Paddington 2 feels like snuggling beneath a warm fleece blanket straight out of the dryer, or eating garlicky mashed potatoes with butter on a cold night. It is cosy, but with the British s, not the American z—the latter adds a sudden harshness to the word, and there is nothing harsh about Paddington. The film was intended for children, granted—but it’s also garnered the universal affection of critics, who rewarded it with a new record, “best-reviewed movie ever”; and also adults, who will appreciate it even more than their kids, because few tots delight in sumptuous art direction or the relief of a kid’s flick that doesn’t pander, sugar-coat, and bore. The production design shines with carefully cluttered rooms and primary colors (warm, homey yellows and reds so rich they’ll practically blind you) and inventive visual narrative devices, like a pop-up book about London which springs to life, allowing our characters to step inside. Paddington is a small, cheerful bear in a blue coat (his computer-generated face is expressive and his body seems covered in real fuzz) who is saving up money to buy his Aunt Lucy a birthday present; but when someone else steals his intended gift from the shop, Paddington is wrongfully imprisoned for the crime and his loving (human) family must somehow prove he’s innocent. The whole thing is heartwarming but never, ever cloying, at times even tiptoeing toward impropriety (most notably, with a pervy male security guard who lusts after Hugh Grant). If you don’t love this movie, you might not be lovable yourself. — Anya Jaremko-Greenwold

4. You Were Never Really Here

Be forewarned: Lynne Ramsay doesn’t give a fuck about your catharsis. The Scottish auteur, known for 2011’s similarly disruptive We Need to Talk About Kevin, began her latest film with a novel by Jonathan Ames (who co-wrote the lean screenplay with her) and crafted a wrenching fever dream that both deconstructs vigilante thrillers and takes the entire subgenre to task. Gone is the wish-fulfillment usually found by following a renegade; instead we have Joe, not so much played by Joaquin Phoenix as worked by him, inhabited with a white-knuckle grip, pushed to tears of frustration instead of badass one-liners. Phoenix is interested in showing the everyday minutiae and sweaty extremes of a psychology capable of vigilantism—there’s no off-switch, no double life. The only alter-ego is whoever he was before trauma wrecked his grasp on reality. Gone is the exhilaration of action sequences where bad guys are punished; deaths happen off-screen, and Ramsay composes innovative approaches to Joe’s missions (most notably, a rotating series of security camera angles) that withhold any of the thrills and show only the anticipation and the damage. Gone is a mission-accomplished resolution promising a better tomorrow for Joe and Nina (Ekaterina Samsonov), the child prostitute he’s tasked with rescuing; this ending doesn’t let you off the hook so much as move you to a more permanent one. What, Ramsay asks, did you want to see from this broken man? Why do you expect anything more from violence than consequences? Why are you even really here? — Eric Stolze

3. Mandy

From its idyllic opening, set to the mournful Frippertronics of King Crimson’s “Starless,” to its blood-and-acid–soaked conclusion, Panos Cosmatos’s Mandy exists solely in its own world. While there’s a good chance many viewers went in expecting an elevated gore fest—two hours of Nicolas Cage artfully dismembering dark forces—the film offers more than pulp ultra-violence. Trading in occult mysticism, prog-rock grandeur, and liberal pulls from the iconography of heavy metal (and Heavy Metal (1981)), Cosmatos is interested in more than chainsaw battles and demonic bikers—Mandy plunges headfirst into the murky waters of the male ego and its resultant destruction.

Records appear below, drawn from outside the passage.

-- ==== Sys2Proof/Machine/Core.lean ====
section
/-! DEFINITION. The machine as the host's interface takes it. -/

def Sys2Proof.core : Host.Core :=
  { State := Sys2Proof.Machine.State
    Fault := Sys2Proof.Machine.Fault
    Refusal := Sys2Proof.Machine.Refusal
    step := Sys2Proof.Machine.step
    reset := Sys2Proof.Machine.State.reset }
end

Andrea Riseborough stars as the eponymous Mandy, an artist who lives with Cage’s “Red” on a forested mountain in some sort of parallel universe’s 1983. She’s an artist, emblematic of the creative spirit, and the first quarter of the film focuses in on the naturalistic bliss she and Cage, performing at his quiet, soulful best, share sequestered away from the world. The calm is ruined by the arrival of Linus Roache as the charismatic psych-folk cult leader Jeremiah Sand. Confronted by Sand’s megalomania, Mandy refuses to yield. His flock descends upon the couple and upsets the tranquility.

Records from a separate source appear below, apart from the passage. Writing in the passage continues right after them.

-- ==== Sys2Proof/Laws/Digest.lean ====
section
/-! SUPPORT. The shape of the digest strings (45_digest.md R174 to R176). -/

namespace Sys2Proof.Machine

theorem digits_length (b : Base) (v : Word) : (digits b v).length = digitCount b := by
  simp [digits]

/-- Every digit is below its base (R176). -/
theorem digits_lt (b : Base) (v : Word) : ∀ d ∈ digits b v, d < Config.radix b := by
  intro d hd
  simp only [digits, List.mem_map] at hd
  obtain ⟨k, -, rfl⟩ := hd
  exact Nat.mod_lt _ (Config.radix_pos b)

/-- A digit's character is in the alphabet (R176). -/
theorem charOf_mem (b : Base) {d : Nat} (h : d < Config.radix b) : charOf b d ∈ Config.alphabet b := by
  have h' : d < (Config.alphabet b).length := by rwa [Config.alphabet_length]
  rw [charOf, List.getD_eq_getElem?_getD, List.getElem?_eq_getElem h']
  exact List.getElem_mem h'

theorem chars_length (b : Base) (v : Word) : (chars b v).length = digitCount b := by
  rw [chars, List.length_map, digits_length]

/-- The digest string has 4·W_B characters (R174). -/
theorem digestString_length (b : Base) (out : Factor) :
    (digestString b out).length = 4 * digitCount b := by
  simp only [digestString, List.length_append, chars_length]
  omega

/-- A window reads 0 past its string (R29). -/
theorem digestByte_past (b : Base) (out : Factor) {x : Nat} (h : 4 * digitCount b ≤ x) :
    digestByte b out x = 0 := by
  rw [digestByte, List.getD_eq_getElem?_getD, List.getElem?_eq_none]
  · rfl
  · rw [digestString_length]
    exact h

/-- A read of bytes that are all past the string is 0. -/
theorem selectDigest_past (b : Base) (out : Factor) {off : BitVec 6} (n : Size)
    (h : 4 * digitCount b ≤ off.toNat) : selectDigest b out off n = 0 := by
  have e : ∀ m, digestByte b out (off.toNat + m) = 0 := fun m => digestByte_past b out (by omega)
  cases n <;> (simp only [selectDigest, assemble, e]; rfl)

end Sys2Proof.Machine
end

A good revenge movie asks you to accept that the violence therein is restorative and justified. And sure enough, when Red sets out on his vengeful quest, when Cage goes full-on bugshit Cage with maniacal glee, it’s easy to get lost in the kills. But it’s the quieter sections that linger, the moments where the late Jóhann Jóhannsson’s score dovetails with the grainy haze of Cosmatos’s intimate shots. Mandy meditates less on retribution and more on loss. As Red becomes an avenging gollum, more death-dealer than man, it becomes clear: there’s only suffering when we dispense with our humanity. — Jason P. Woodbury

2. Annihilation

Nothing has crawled beneath my skin this year quite like Annihilation. When I sat watching in the theater, a pungent sense of dread curled its tail around my legs and as an all-female crew of scientists crept closer to their end-goal of a lighthouse inside “The Shimmer,” I was scared. Not for them, even—more for me, sitting safely in Los Angeles. I didn’t feel ready for what I might see in there.

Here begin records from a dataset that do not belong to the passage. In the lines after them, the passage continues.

theorem engineTurn_withMsg {s t : State} {m : Memory} (hinv : s.Inv) (hm : s.MessageIn m)
    (h : engineTurn s = .next t) : engineTurn (s.withMsg m) = .next (t.withMsg m) := by
  by_cases hr : s.rst = true
  · cases (engineTurn_asserted hr).symm.trans h
    exact engineTurn_asserted (s := s.withMsg m) hr
  · obtain ⟨i, hi⟩ := decodeMicro_ok hinv.upc_code
    have runs (s' : State) (hr : ¬ s'.rst = true) (hi : decode (.micro s'.upc) = .ok i) :
        engineTurn s' = exec i s' := (if_neg hr).trans (runEncoding_ok hi s')
    rw [runs s hr hi] at h
    rw [runs (s.withMsg m) hr hi]
    exact exec_withMsg (isMicroOp_of_decodeMicro hi) hm
      (fun e => hinv.one_le_len_of_pad (e ▸ hi)) h

theorem engineTurn_len {s t : State} (h : engineTurn s = .next t) : t.len = s.len := by
  obtain e | ⟨-, e⟩ | ⟨-, e⟩ | ⟨-, e⟩ | ⟨-, e⟩ | ⟨-, e⟩ := engineTurn_cases h <;> rw [e]

theorem run_withMsg {s : State} {m : Memory} (hinv : s.Inv) (hs : s.sched = [])
    (hm : s.MessageIn m) (k : Nat) :
    ∃ t, Sys2Proof.core.run k s = .next t ∧
      Sys2Proof.core.run k (s.withMsg m) = .next (t.withMsg m) := by
  induction k generalizing s with
  | zero => exact ⟨s, rfl, rfl⟩
  | succ k ih =>
    obtain ⟨u, hstep⟩ := invariantStatesGoOn.1 s hinv
    have hu : engineTurn s = .next u := (step_nil hs).symm.trans hstep
    have hstep' : step (s.withMsg m) = .next (u.withMsg m) :=
      (step_nil (s := s.withMsg m) hs).trans (engineTurn_withMsg hinv hm hu)
    obtain ⟨t, hrun, hrun'⟩ := ih (engineTurn_keeps_inv hinv hu) ((engineTurn_keeps hu).2.trans hs)
      (hm.congr (engineTurn_len hu) (engineTurn_msg hu))
    exact ⟨t, (run_succ k hstep).trans hrun, (run_succ k hstep').trans hrun'⟩

/-- Settles O51: `run_withMsg`, its two states written out. -/
theorem bytesBeyondTheLengthDoNotMatter : Obligations.BytesBeyondTheLengthDoNotMatter :=
  fun _ _ k hinv hs hm => run_withMsg hinv hs hm k

end Sys2Proof.Machine
end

And for good reason: the things Alex Garland (Ex Machina) brings to life in his second sci-fi film as director, based on a book by Jeff VanderMeer, are both strange and uncanny. This Shimmer is an inexplicable, iridescent hellscape rapidly overtaking a portion of Florida, transforming and refracting everything it touches, and Natalie Portman plays Lena, a biologist who journeys inside the encroaching force on a government mission with two other scientists, a paramedic, and a psychologist. Lena enters with baggage—her husband was the sole survivor of the last Shimmer-mission, but he returned practically comatose—and the other women are similarly burdened, suffering from depression, grief, or disease. Their trek is part-kamikaze, part-adventure; each are steely-focused and resigned to exploration, but simultaneously prone to self-destruction. No one goes in without something to prove or some hole to fill, and one or two of them might not even want to get back home.

Inside The Shimmer, there abounds mutated and psychedelic vegetation, shark-alligator hybrids, and a distorted bear who howls with the voice of a person. But Annihilation’s third act, occurring inside the aforementioned lighthouse, is by far its most transcendent. There is a magnetic four-note musical theme on the soundtrack—a sort of fuzzy vibration, simultaneously grand and terrible, that caused a small sensation online when the trailer debuted—and it’s used for the first and only time during this climax. Its a harmony as alien as Garland’s imagery, which is presented, otherwise, in total silence. Without giving too much away, I will say only that there is death, rebirth, and a doppelgänger.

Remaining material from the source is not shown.